A while ago at a previous job, an experienced software architect once suggested, for a transactional system, to separate the transactional DB from a historical DB, and continuously migrate the data differences through ETL's. I have always thought that idea is pretty interesting, so I wonder if it makes sense to try in my little personal project.
If it was you, how would you model personal finance tracking? Is there something you think I may be missing, or that I should look into for DB modeling?
(Note: I intentionally do not track loans / investments, or at least I have not tried to integrate it for the sake of simplicity, and I have no interest in trying YET.)
Look into the concept of sub-ledgers if you're wanting some additional tables along with the general ledger.
Past that, historical balances being rolled up by various dimensions is another thing I've done. No point in continuously summarizing the GL from the beginning of time when those values should never change and people only care to see summary values for a period.
Beautiful! What a fantastic article. So in a way, there's only accounts, and types of accounts, and transfers between accounts. I knew there must have been something I was missing. Definitely will take a closer look at accounting practices and software before my next project. Thanks a lot!
In my mind, tables being identical is indeed a code smell. Combine them and add a type column, if you're going for normalization.

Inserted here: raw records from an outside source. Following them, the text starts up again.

-- ==== Sys2Proof/Machine/HostOps.lean ====
section
/-! DEFINITION. The host operations CONFIG, DECODE and READ (42_host_operations.md R76 to R78). -/

namespace Sys2Proof.Machine

/-- CONFIG (42_host_operations.md R76); refused while `RUN = BUSY` (93_implementation_defined.md U3). -/
def execConfig (m : Word) (s : State) : Host.Outcome State Fault Refusal :=
  if s.run = .busy then .refused .configWhileBusy
  else .next (answer .nothing { s with mask := m, maskWritten := true })

/-- DECODE, the entry step of a run (42_host_operations.md R77, 40_deinterleaver.md R56); refused while `RUN = BUSY`
(93_implementation_defined.md U3) and before any CONFIG (U2). -/
def execDecode (b : RawBlock) (s : State) : Host.Outcome State Fault Refusal :=
  if s.run = .busy then .refused .decodeWhileBusy
  else if s.maskWritten then .next (enterRun b s)
  else .refused .decodeBeforeConfig

/-- READ (42_host_operations.md R78); refused outside its precondition (93_implementation_defined.md U1). -/
def execRead (k i : Nat) (s : State) : Host.Outcome State Fault Refusal :=
  if s.run = .done then
    if k < s.nch.toNat then
      match slot s.crf k i with
      | some v => .next (answer (.register v) s)
      | none => .refused .noSuchRegister
    else .refused .noSuchChip
  else .refused .outputNotReady

end Sys2Proof.Machine
end

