-- ==== Sys2Proof/Laws/Step.lean ====
section
/-! SUPPORT. Said once: when each meaning answers a next state and which, and what a step can do. -/

namespace Sys2Proof.Laws

open Sys2Proof.Machine

/-- When ECHO completes, and the state it leaves. -/
theorem execEcho_next {x : Word} {s t : State} : execEcho x s = .next t ↔
    (s.run = .busy ∧ s.wp = 0) ∧
      advanceWord (if echoMismatch s.mask x then raise (.echo x) s else s) = t := by
  unfold execEcho
  split <;> rename_i h <;> simp [h]

/-- When PLANE completes, and the state it leaves. -/
theorem execPlane_next {x : Word} {s t : State} : execPlane x s = .next t ↔
    (s.run = .busy ∧ 1 ≤ s.wp ∧ s.wp ≤ 30784) ∧
      advanceWord { s with
        crf := planeLoop s.mask x (planeRegister s.wp) (planeRow s.wp) (List.range 32) 0 s.crf } = t := by
  unfold execPlane
  split <;> rename_i h <;> simp [h]

/-- When TAIL completes, and the state it leaves. -/
theorem execTail_next (x : Word) {s t : State} : execTail x s = .next t ↔
    (s.run = .busy ∧ 30785 ≤ s.wp ∧ s.wp ≤ 30787) ∧ advanceWord s = t := by
  unfold execTail
  split <;> rename_i h <;> simp [h]

/-- When CONFIG completes, and the state it leaves. -/
theorem execConfig_next {m : Word} {s t : State} : execConfig m s = .next t ↔
    s.run ≠ .busy ∧ answer .nothing { s with mask := m, maskWritten := true } = t := by
  unfold execConfig
  split <;> rename_i h <;> simp [h]

/-- When DECODE's entry step completes, and the state it leaves. -/
theorem execDecode_next {b : RawBlock} {s t : State} : execDecode b s = .next t ↔
    (s.run ≠ .busy ∧ s.maskWritten = true) ∧ enterRun b s = t := by
  unfold execDecode
  split
  · simp_all
  · split <;> simp_all

/-- When READ completes, and the state it leaves. -/
theorem execRead_next {k i : Nat} {s t : State} : execRead k i s = .next t ↔
    (s.run = .done ∧ k < s.nch.toNat) ∧ ∃ v, slot s.crf k i = some v ∧ answer (.register v) s = t := by
  unfold execRead
  split
  · rename_i hd
    split
    · rename_i hk
      split <;> rename_i hv <;> simp [hd, hk, hv]
    · rename_i hk
      simp [hk]
  · rename_i hd
    simp [hd]

/-- Entry of a run, by the size of the block. -/
theorem enterRun_eq (b : RawBlock) (s : State) :
    enterRun b s = if b.size = 123152 then acceptRun b s else rejectRun b s := by
  unfold enterRun sizeMismatch
  by_cases h : b.size = 123152 <;> simp [h, Config.blockBytes]

/-- A word that is not the last leaves the run BUSY. -/
theorem advanceWord_inside {s : State} (h : s.wp + 1 ≠ 30788) : advanceWord s = { s with wp := s.wp + 1 } := by
  unfold advanceWord; rw [if_neg h]

/-- The last word ends the run. -/
theorem advanceWord_last {s : State} (h : s.wp + 1 = 30788) :
    advanceWord s = { s with wp := s.wp + 1, run := .done, raw := none, reply := .files s.nch } := by
  unfold advanceWord; rw [if_pos h]

/-- What the next step takes of a run's own words. -/
theorem fetchOwn_operation {s : State} {sel : Select} {o : Operand} (h : fetchOwn s = .operation sel o) :
    s.run = .busy ∧ sel = .offset s.wp ∧
      ∃ b x, s.raw = some b ∧ rawWord b s.wp = some x ∧ o = .bits x.toNat := by
  unfold fetchOwn at h
  split at h
  · rename_i hb
    unfold fetchWord at h
    split at h
    · simp at h
    · split at h
      · simp at h
      · rename_i b hr _ x hx
        simp only [Fetched.operation.injEq] at h
        exact ⟨hb, h.1.symm, b, x, hr, hx, h.2.symm⟩
  · simp at h

/-- The word fetched at `WP` from a borrowed block. -/
theorem fetchOwn_busy {s : State} {b : RawBlock} (hb : s.run = .busy) (hr : s.raw = some b)
    (hw : 4 * s.wp + 3 < b.size) :
    fetchOwn s = .operation (.offset s.wp) (.bits (blockWord Config.byteOrder b s.wp).toNat) := by
  unfold fetchOwn fetchWord rawWord
  simp [hb, hr, hw]

/-- What the host's next move is as something to carry out. -/
theorem moveFetched_cases (m : HostMove) :
    (m = .reset ∧ moveFetched m = .reset) ∨
      ∃ op o, m = .call op o ∧ moveFetched m = .operation (.caller op) o := by
  cases m with
  | reset => exact .inl ⟨rfl, rfl⟩
  | call op o => exact .inr ⟨op, o, rfl, rfl⟩

/-- What the next step takes: the host's first move when it lands, else what the run itself takes. -/
theorem fetch_cases (s : State) :
    (∃ r rest, s.requests = r :: rest ∧ lands s r = true ∧ fetch s = (moveFetched r.move, rest)) ∨
      fetch s = (fetchOwn s, s.requests) := by
  unfold fetch
  cases h : s.requests with
  | nil => exact .inr rfl
  | cons r rest =>
    by_cases hl : lands s r = true
    · exact .inl ⟨r, rest, rfl, hl, by simp [hl]⟩
    · exact .inr (by simp [hl])

/-- When no move of the host lands during the run, a BUSY instance takes its own next word. -/
theorem fetch_undisturbed {s : State} (hu : Undisturbed s) (hb : s.run = .busy) :
    fetch s = (fetchOwn s, s.requests) := by
  rcases fetch_cases s with ⟨r, rest, hr, hl, _⟩ | h
  · have ha := hu r (by rw [hr]; exact List.mem_cons_self)
    simp [lands, ha, hb] at hl
  · exact h

/-- With the host's moves as they are, the state is as it is. -/
theorem withRequests_self (s : State) : withRequests s.requests s = s := rfl

/-- Everything a step that answers a next state can have done. -/
theorem step_cases {s t : State} (h : step s = .next t) :
    ((fetch s).1 = .idle ∧ t = withRequests (fetch s).2 s) ∨
      ((fetch s).1 = .reset ∧ t = resetInstance (withRequests (fetch s).2 s)) ∨
      ∃ sel o i, (fetch s).1 = .operation sel o ∧ decodeOperation sel o = .ok i ∧
        exec i (withRequests (fetch s).2 s) = .next t := by
  unfold step at h
  cases hf : (fetch s).1 with
  | idle => rw [hf] at h; simp only [carryOut, Host.Outcome.next.injEq] at h; exact .inl ⟨rfl, h.symm⟩
  | reset => rw [hf] at h; simp only [carryOut, Host.Outcome.next.injEq] at h; exact .inr (.inl ⟨rfl, h.symm⟩)
  | fault why => rw [hf] at h; simp [carryOut] at h
  | operation sel o =>
    rw [hf] at h
    simp only [carryOut, runOperation] at h
    split at h
    · rename_i i hi; exact .inr (.inr ⟨sel, o, i, rfl, hi, h⟩)
    · simp at h

/-- A step whose fetch gives an operation that decodes is that operation, on the moves that are left. -/
theorem step_operation {s : State} {sel : Select} {o : Operand} {i : Instr} (hf : (fetch s).1 = .operation sel o)
    (hd : decodeOperation sel o = .ok i) : step s = exec i (withRequests (fetch s).2 s) := by
  unfold step
  rw [hf]
  simp only [carryOut, runOperation, hd]

/-- A run whose first step answers a next state goes on from there. -/
theorem run_succ {n : Nat} {s t : State} (h : step s = .next t) :
    Sys2Proof.core.run (n + 1) s = Sys2Proof.core.run n t := by
  have hs : Sys2Proof.core.step s = .next t := h
  simp only [Host.Core.run, hs]

/-- A run that has got to a state goes on from there. -/
theorem run_add {n m : Nat} {s u : State} (h : Sys2Proof.core.run n s = .next u) :
    Sys2Proof.core.run (n + m) s = Sys2Proof.core.run m u := by
  induction n generalizing s with
  | zero =>
    injection h with h
    subst h
    rw [Nat.zero_add]
  | succ n ih =>
    cases hs : step s with
    | next t => rw [run_succ hs] at h; rw [Nat.add_right_comm, run_succ hs]; exact ih h
    | fault r =>
      have hc : Sys2Proof.core.step s = .fault r := hs
      simp [Host.Core.run, hc] at h
    | refused r =>
      have hc : Sys2Proof.core.step s = .refused r := hs
      simp [Host.Core.run, hc] at h

/-- A bit vector's own number is decoded to it. -/
theorem bitsOf_toNat {n : Nat} (x : BitVec n) : bitsOf n (.bits x.toNat) = .ok x := by
  simp only [bitsOf]
  rw [if_pos x.isLt, BitVec.ofNat_toNat, BitVec.setWidth_eq]

end Sys2Proof.Laws
end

The one exception, for me, would be if there's a performance issue. For example, I frequently work with data where we want to maintain history, and the easiest way to do that is to dupe each record, every time it changes. A "normalized" solution would have you do that in the same table, and just add a version ID to each record. But with a high volume of data (that you're probably going to use VERY sparingly) that may either cause reduced performance, or just be annoying to deal with (I.E. constantly having to remember to filter to just the most-recent versions).
Also, from a higher-level business perspective, look into ledger-based accounting. It's the generally-used system among professional accountants and accounting software. One transactions (or distributions) table (I.E. the ledger) contains all movement of money, in the form of dollar amounts being moved from a source account to a destination account. Accounts are categorized as Expenses, Income, Assets, or Liabilities (also sometimes Equity). So, if you pay an electric bill, that's just a transaction/distribution moving money from an Asset account (E.G. "Checking XXXX") to an expense account (E.G. "Utilities: Electricity"). Tracking expenses and income becomes simply a matter of looking at account balances, and auditing is performed by making sure all account balances, when they're tracked ot built maybe from separate systems, or separate ledgers, add up to $0.
I’d probably combine these to allow for a single load audit, and move the specific values to satellite tables based upon type. Of course, another way to do that would be the design you have but with an additional read model table for the audit, which you’d update upon insertion,
Of course, just because things look similar doesn’t mean they are the same, but I think in this case these are all balance changes on the account, and it’s ultimately all the same timeline.
Protip: See if you can generate an Export from your bank and base your tables on that instead!
A friend wanted to make a personal finance tracking application because he wanted to know where his money disappeared to, but I told him that he'd get bored from tracking all the price lists he'd have to insert, so I recommended creating an export, load that in a DB and then use Grafana to generate some graphs, and he's been quite happy with that.
Of course that's not quite about what you're asking, since this is about learning, but just sharing an idea :)
I appreciate the advice, I totally understand what you mean! The banks I have are pretty transparent with all my transactions in the last few months. I am also pretty diligent in regularly recording everything for myself, so I don't rely on the banks for visibility on historical data. I'm the kind of person that would encourage you to do that, if we ever had a conversation about personal finance lol. I always try it as a concept for learning, say, a new framework because I'm familiar with the pain of doing it (not that my test projects are better than raw excel lol, but you get the idea).
Lately I kinda put in question the model I've been using and, after checking some of the answers here, I actually do want to learn a bit more about accounting practices, make something a bit more robust, closer to what would be expected from accounting software. I think it would be interesting to do something simple, hopefully something that would be useful to me.
From your diagram it looks like the categories could be different for either Income or Expenses, so having them in separate tables makes sense for me. If you combine them then you'll need separate fields for the categories, which would end up being NULL for certain types.
EDIT: Having another think about it, you could have a single category table with a type, then a single transactions table. Then the transactions could have a single category field.